NYAPRS Note: This study is particularly troubling because of other recent research correlating pesticide use with both dementia and autism. As more studies indicate how intricately linked our well-being is to the world around us, could we uncover preventive public health strategies that focus on environmental protection?
The Pesticide Factor
Psychiatric Times; Dee Rapposelli, 6/16/2015
Pyrethroid pesticide use may be encouraging expression of an ADHD phenotype, according to researchers from the Cincinnati Children’s Hospital in collaboration with researchers from Rutgers, University of Rochester, Brown University, and Simon Fraser University.1 [pdf] To follow-up on murine and rodent studies that showed a correlation between pyrethroid exposure and ADHD symptoms that were especially pronounced in males, the researchers assessed exposure and ADHD symptomatology in a random sample of 687 US children, age 8 to 15 years.

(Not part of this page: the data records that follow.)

/-- A demand read is queued at a die of a channel. -/
def Blk.demandOn (b : Blk) (c : Nat) : Bool := b.peat.reads.any fun r => !r.move && (b.readDies r).any fun x => chanOf x.g x.pos == c

/-- Upkeep may read on a channel: no demand read waits there, or upkeep has had nothing of the channel for 10 ms and is due its least share of it
(R298, log entry 98). -/
def Blk.upkeepTurn (b : Blk) (c : Nat) : Bool :=
  !b.demandOn c ||
  (b.get Reg.PEAT_GC_UPKEEP_MIN_PCT != 0 && (b.peat.upkeepAt.find? (·.1 == c)).all fun x => b.past x.2 (us 10000))

/-- Upkeep has a channel. -/
def Blk.tookChannel (b : Blk) (c : Nat) : Blk := { b with peat := { b.peat with upkeepAt := b.peat.upkeepAt.filter (·.1 != c) ++ [(c, b.el)] } }

/-- Relocation reads each valid block of its super-block (R292), in upkeep's turn on its channel. -/
def Blk.relocGoes (b : Blk) : Blk :=
  match b.peat.reloc with
  | none => b
  | some (g, s, _) =>
    b.each ((b.validIn g s).filter fun lbn => !b.moving lbn) fun b lbn =>
      let x := b.slotOfLbn lbn
      if b.upkeepTurn (chanOf x.g x.pos) then
        (b.readAt { id := 0, pass := false, blk := 0, lbn, at_ := x, move := true }).tookChannel (chanOf x.g x.pos)
      else b

/-- RELOCATION_COMPLETE: the valid blocks have been copied, every read and program of the super-block that had begun has ended, and its erase
begins (R292, R293). -/
def Blk.relocDone (b : Blk) : Blk :=
  match b.peat.reloc with
  | none => b
  | some (g, s, _) =>
    if b.validIn g s ≠ [] ∨ (b.peat.reads.any fun r => r.at_.g == g && r.at_.sb == s) = true ∨
        (b.peat.ops.any fun o => o.at_.g == g && o.at_.sb == s) = true ∨ (b.peat.closing.any fun o => o.g == g && o.sb == s) = true then b
    else { b with peat := { b.peat with reloc := none } }.startErase g s

/-- ERASE_COMPLETE: the erase of one member's block has ended, with fail status where `pass` is false (R291); the super-block's erase ends with its
last (R280, R292). -/
def Blk.eraseDone (b : Blk) (id : Nat) (pass : Bool) : Blk :=
  match b.peat.ops.find? fun o => o.id == id && o.erase && !o.suspended with
  | none => b
  | some o =>
    let x := o.at_
    let b := { b with peat := { b.peat with ops := b.peat.ops.filter (·.id ≠ id) } }
    let b := b.count Reg.PCH_ERASE_CNT (chanOf x.g x.pos)
    (if pass || !b.memberGood x.g x.sb x.pos then b else b.growBad x).eraseEnds x.g x.sb

/-- The super-blocks still due for a scrub after a mount (R296): those with a valid block that this period has not scrubbed. -/
def Blk.scrubLeft (b : Blk) : List (Nat × Nat) :=
  b.peat.scrubDue.filter fun y => (b.validIn y.1 y.2).any fun k => !b.peat.scrubbed.contains k

/-- The most bits corrected in a codeword that was accepted. -/
def Blk.mostFixed (b : Blk) (r : NandRead) (tenant : Nat) (tries : List (List Try)) : Nat :=
  (r.words.zip tries).foldl (fun n x =>
    match x.2.find? fun t => tryOk t (b.othersOf r.at_).length r.lbn x.1 tenant with
    | some t => Nat.max n t.corrected
    | none => n) 0

/-- The period of the retention scrub restarts once it is over and what was due since the last mount has been scrubbed or relocated (R296). -/
def Blk.scrubPeriod (b : Blk) : Blk :=
  if b.past b.peat.scrubAt (secs (86400 * b.get Reg.PEAT_RET_RET_PERIOD_D)) && b.scrubLeft == [] then
    { b with peat := { b.peat with scrubbed := [], scrubAt := b.el, scrubDue := [] } }
  else b

/-- RETENTION_SCRUB (R296): a valid block is read, once in each period, in upkeep's turn on its channel; its codewords go up the ladder (`tries`),
and the largest correction of its super-block is kept. None in P3. -/
def Blk.retentionScrub (b : Blk) (lbn : Nat) (tries : List (List Try)) : Blk :=
  if b.flag Reg.lmap_V lbn = false ∨ b.peat.lost.contains lbn = true ∨ b.get Reg.PEAT_STATE_STATE < Ps.ok ∨ b.aon.mode = .p3 then b
  else
    let b := b.scrubPeriod
    let x := b.slotOfLbn lbn
    let r : NandRead := { id := 0, pass := false, blk := 0, lbn, at_ := x, move := true, row := needsRow tries }
    let tenant := b.tenantOf r tries
    if b.peat.scrubbed.contains lbn || !b.upkeepTurn (chanOf x.g x.pos) || b.readBusy r || !b.readSettled r tenant tries then b
    else
      let i := sbIdx x.g x.sb
      let bits := b.mostFixed r tenant tries
      let b := (if b.dieGone x then b else b.countRead x).each (b.readDies r) fun b y => b.readPage y
      let (_, b) := b.ladders r tenant r.words tries
      let b := b.put Reg.sb_SCRUB_BITS (Nat.max (b.get Reg.sb_SCRUB_BITS i) (Nat.min 255 bits)) i
      { b with peat := { b.peat with scrubbed := b.peat.scrubbed ++ [lbn] } }.tookChannel (chanOf x.g x.pos)

/-! ### Checkpoints and mount (R304) -/

/-- The tables of the map region. -/
def mapSpace (k : Nat) : Bool := k / 2 ^ 60 == Space.t_lmap.code || k / 2 ^ 60 == Space.t_sb.code || k / 2 ^ 60 == Space.t_blk.code

/-- The tier blocks of the map region. -/
def Blk.ckptPages (b : Blk) : Nat := b.get Reg.PEAT_MAP_UNITS_UNITS * 1024

/-- The data slots of a super-block. -/
def Blk.roomOf (b : Blk) (x : Nat × Nat) : Nat := ((b.goodMembers x.1 x.2).length - 1) * b.nandPages

/-- `k` blocks of the map region are programmed as `map_ckpt` in one row from block `at_` on, and its parity with them. What the pages hold of the
region is open (log entry 88). -/
def Blk.ckptRow (b : Blk) (g s r at_ k : Nat) : Blk :=
  let page (w : List Line × Blk) (x : Nat × Nat) : List Line × Blk :=
    let (d, b) := w.2.draw (2 ^ (512 * 1024))
    let q := b.peat.wseq
    let ls := pageOf q 0 1 (at_ + x.1) (toLines 1024 d)
    let b := ({ b with peat := { b.peat with wseq := q + 1 } }.count Reg.PCH_PROG_CNT (chanOf g x.2)).emit (.program (chanOf g x.2) (dieOf g) (s * 4096 + r) ls)
    (xorLines w.1 ls, b)
  let (sum, b) := ((List.range k).zip (b.dataPos g s r)).foldl page ([], b)
  let p := b.parityPos g s r
  (b.count Reg.PCH_PROG_CNT (chanOf g p)).emit (.program (chanOf g p) (dieOf g) (s * 4096 + r) sum)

These children were participants in the 2001-2002 National Health and Nutrition Examination Survey (NHANES), which was the only NHANES cycle that included a structured diagnostic interview regarding ADHD, pyrethroid pesticide biomarkers, and covariates (eg, sex, household income, age, race/ethnicity, health insurance status, prenatal tobacco exposure, blood lead level, and urinary organophosphate pesticide metabolite level).
Exposure was assessed by measuring concurrent urinary levels of the pyrethroid metabolite 3phenoxybenzoic acid (3PBA). An ADHD diagnosis was defined as either meeting DSM-IV criteria via the Diagnostic Interview Schedule for Children or a caregiver report of a past diagnosis. Multivariable logistic regression examined the link between pyrethroid exposure and ADHD, and poisson regression investigated the link between exposure and ADHD symptom counts.
In all, 15% of the study population met criteria for an ADHD diagnosis. Urinary 3-PBA levels were detected in 79% of the study participants (mean, 1.14 μg/L), with the means for the 10th, 50th, and 90th percentiles being 0.07, 0.29, and 1.94 μg/L, respectively.
After adjusting for covariates, the researchers discovered that children with detectable urinary 3PBA were twice as likely to have ADHD as those in whom 3PBA was undetected. Higher 3-PBA levels also were associated with an increasing number of hyperactive/impulsive symptoms. In fact, hyperactive/impulsive symptom counts were 77 % higher in children with detectable 3-PBA levels than in children with nondetectable levels. Whereas effect on inattentiveness was insignificant, hyperactive/impulsive symptoms increased by 50 % for every 10-fold increase in 3PBA level measured. This effect was also sex-specific.
Boys most at risk
In correlation with animal studies, boys were far more affected than girls. Boys with detectable urinary 3-PBA were nearly 3 times more likely to have ADHD than boys in whom urinary 3-PBA was undetectable. Further, a 10-fold increase in urinary 3-PBA level was associated with a 43% increased prevalence of ADHD whereas this pattern was not seen in girls.
Pyrethroid pesticides, such the insecticide permethrin, have been thought to be safer than organophosphates, which were banned for residential use by the US Environmental Protection Agency in 2000-2001. Pyrethroid pesticides are now the most commonly used pesticides for residential use and are increasingly being used in agriculture as well. Although additional investigation is warranted, given the findings of this study, residential and personal use of pyrethroid pesticides should be reconsidered. Clinicians serving the pediatric as well as obstetric care populations may want to inform patients and their caretakers of the health risks of pyrethroid-based pesticide/insecticide use in relation to ADHD symptomatology.